[[ Data shown open ]]

-- ==== Sys2Proof/Machine/Ops.lean ====
section
/-! DEFINITION. The named operations over memory, queues and VMs that every instruction and the
orchestrator share, and taking a fault as one of them. -/

namespace Sys2Proof.Machine

/-! ## Memory (`00_scope.md` rule R16) -/

/-- `0 ≤ a < L`. -/
abbrev Memory.InBounds (m : Memory) (a : Int) : Prop := 0 ≤ a ∧ a < (m.length : Int)

/-- The record of `OutOfBounds(a)` (rule R126): the offending address, and no word. -/
def VmErr.outOfBounds (a : Int) : VmErr := ⟨.outOfBounds, a, 0⟩

/-- `MemRead(a, 1)` (rule R16). -/
def Memory.read (m : Memory) (a : Int) : Except VmErr Int :=
  if m.InBounds a then .ok (m.getD a.toNat 0) else .error (.outOfBounds a)

/-- The write of `MemWrite(a, 1, v)` at an address already checked to be in bounds: exactly the one
word it names changes (rules R16 and R44). -/
def Memory.store (m : Memory) (a v : Int) : Memory := m.set a.toNat v

/-- `MemWrite(a, 1, v)` (rule R16). -/
def Memory.write (m : Memory) (a v : Int) : Except VmErr Memory :=
  if m.InBounds a then .ok (m.store a v) else .error (.outOfBounds a)

/-- The form a memory has in a block with the parameters `p`: at most `MEM_CAP` words, each
representable (rules R9 and R13).  A list of words has one form for each memory, so equal memories are
equal data. -/
abbrev Memory.wf (p : Params) (m : Memory) : Prop :=
  m.length ≤ p.memCap ∧ ∀ v ∈ m, p.width.Representable v

/-- The same memory as address and word pairs. -/
def Memory.cells (m : Memory) : List (Nat × Int) := m.zipIdx.map fun c => (c.2, c.1)

/-! ## Queues (`00_scope.md` rule R19) -/

/-- `len(q) = Q_CAP`: the queue can take no further value; never with `Q_CAP = ∞`. -/
def queueFull (cap : Option Nat) (q : List Int) : Bool :=
  match cap with
  | none => false
  | some c => decide (c ≤ q.length)

/-- `Push(q, v)` into a queue that is not full. -/
def push (q : List Int) (v : Int) : List Int := q ++ [v]

/-! ## Taking a fault (`00_scope.md` rule R17, `60_exceptions.md` rule R129) -/

/-- `raise`: the lifecycle state becomes `Faulted` and the error record is written; memory, `ip` and
both queues stay.  There is no return from a fault (rule R130), so no operation stands beside it. -/
def Vm.raise (vm : Vm) (e : VmErr) : Vm := { vm with state := .faulted, err := e }

/-- How an instruction ends: with all its effects, or with a fault and none of them (rule R69). -/
def Vm.settle (vm : Vm) : Except VmErr Vm → Vm
  | .ok vm' => vm'
  | .error e => vm.raise e

/-! ## A VM's life -/

/-- Construction from the program image (rules R32 and R142). -/
def Vm.construct (prog : List Int) : Vm := { Vm.absent with mem := prog, state := .ready }

/-- A `run()` call: a `Ready`, `AwaitingInput` or `Yielded` VM becomes `Running` (rule R78); on any
other VM it changes nothing (rule R81). -/
def Vm.call (vm : Vm) : Vm :=
  match vm.state with
  | .ready | .awaitingInput | .yielded => { vm with state := .running }
  | _ => vm

/-- Writes the result word of an instruction to its target and advances `ip` by the stride. -/
def Vm.storeAndAdvance (vm : Vm) (target v stride : Int) : Vm :=
  { vm with mem := vm.mem.store target v, ip := vm.ip + stride }

/-! ## The VMs of the block -/

/-- `VM[i]`; an index outside `[0, N)` names no VM. -/
def State.vm (s : State) (i : Nat) : Vm := s.vms.getD i Vm.absent

/-- Replaces `VM[i]`. -/
def State.setVm (s : State) (i : Nat) (vm : Vm) : State := { s with vms := s.vms.set i vm }

/-- A network run is in progress (rule R113). -/
def State.netBusy (s : State) : Bool :=
  match s.netState with
  | .turnSend | .turnRun | .turnCollect | .passEnd => true
  | .idle | .done | .error => false

/-- The VM that the next block step executes, if there is one: `VM[turn]` of a network run in
`TURN_RUN` (rule R100), or `VM[0]` in standalone mode (rule R121), when it is `Running`.  In `DONE` and
`ERROR` no block step applies, so no VM executes (rule R103). -/
def State.active (s : State) : Option Nat :=
  match s.netState with
  | .turnRun => if (s.vm s.turn).state = .running then some s.turn else none
  | .idle => if s.blkMode = .standalone ∧ (s.vm 0).state = .running then some 0 else none
  | .turnSend | .turnCollect | .passEnd | .done | .error => none

/-- Records an answer to the host. -/
def State.answer (s : State) (a : HostAnswer) : State := { s with hostAnswers := s.hostAnswers ++ [a] }

/-- Puts the VM that has just executed an instruction back.  Outside a network run, a VM that is no
longer `Running` has returned from the `run()` of the host's RUN transaction, which is answered with
the new lifecycle state (rules R79 and R121; log 7). -/
def State.commitVm (s : State) (k : Nat) (vm : Vm) : State :=
  if s.netState = .turnRun ∨ vm.state = .running then s.setVm k vm
  else (s.setVm k vm).answer (.ran vm.state)

/-- Executes one instruction's effect on the active VM (rules R69 and R76). -/
def State.onActive (s : State) (effect : Params → Vm → Except VmErr Vm) :
    Host.Outcome State Fault Refusal :=
  match s.active with
  | none => .fault .noRunningVm
  | some k => .next (s.commitVm k ((s.vm k).settle (effect s.params (s.vm k))))

/-! ## Fetch (`40_execution_engine.md` rules R70 to R72) -/

/-- The fault the VM raises where the decoder rejects the words at `ip`. -/
def rejectErr (ip : Int) : Reject → VmErr
  | .noWord => .outOfBounds ip
  | .illegalWord w => ⟨.invalidInstruction, ip, w⟩
  | .missingParameter k => .outOfBounds (ip + 1 + k)

/-- Reads and decodes the instruction at `ip`: the words of memory from `ip` on go to the decoder. -/
def Vm.fetch (vm : Vm) : Except VmErr Instr :=
  if vm.mem.InBounds vm.ip then
    match decode (vm.mem.drop vm.ip.toNat) with
    | .ok (i, _) => .ok i
    | .error r => .error (rejectErr vm.ip r)
  else .error (.outOfBounds vm.ip)

end Sys2Proof.Machine
end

[[ Data shown closed ]]

Every line from the one containing "match s.active with" through the end of the data must be repeated exactly, and no other line.

  match s.active with
  | none => .fault .noRunningVm
  | some k => .next (s.commitVm k ((s.vm k).settle (effect s.params (s.vm k))))

/-! ## Fetch (`40_execution_engine.md` rules R70 to R72) -/

/-- The fault the VM raises where the decoder rejects the words at `ip`. -/
def rejectErr (ip : Int) : Reject → VmErr
  | .noWord => .outOfBounds ip
  | .illegalWord w => ⟨.invalidInstruction, ip, w⟩
  | .missingParameter k => .outOfBounds (ip + 1 + k)

/-- Reads and decodes the instruction at `ip`: the words of memory from `ip` on go to the decoder. -/
def Vm.fetch (vm : Vm) : Except VmErr Instr :=
  if vm.mem.InBounds vm.ip then
    match decode (vm.mem.drop vm.ip.toNat) with
    | .ok (i, _) => .ok i
    | .error r => .error (rejectErr vm.ip r)
  else .error (.outOfBounds vm.ip)

end Sys2Proof.Machine
end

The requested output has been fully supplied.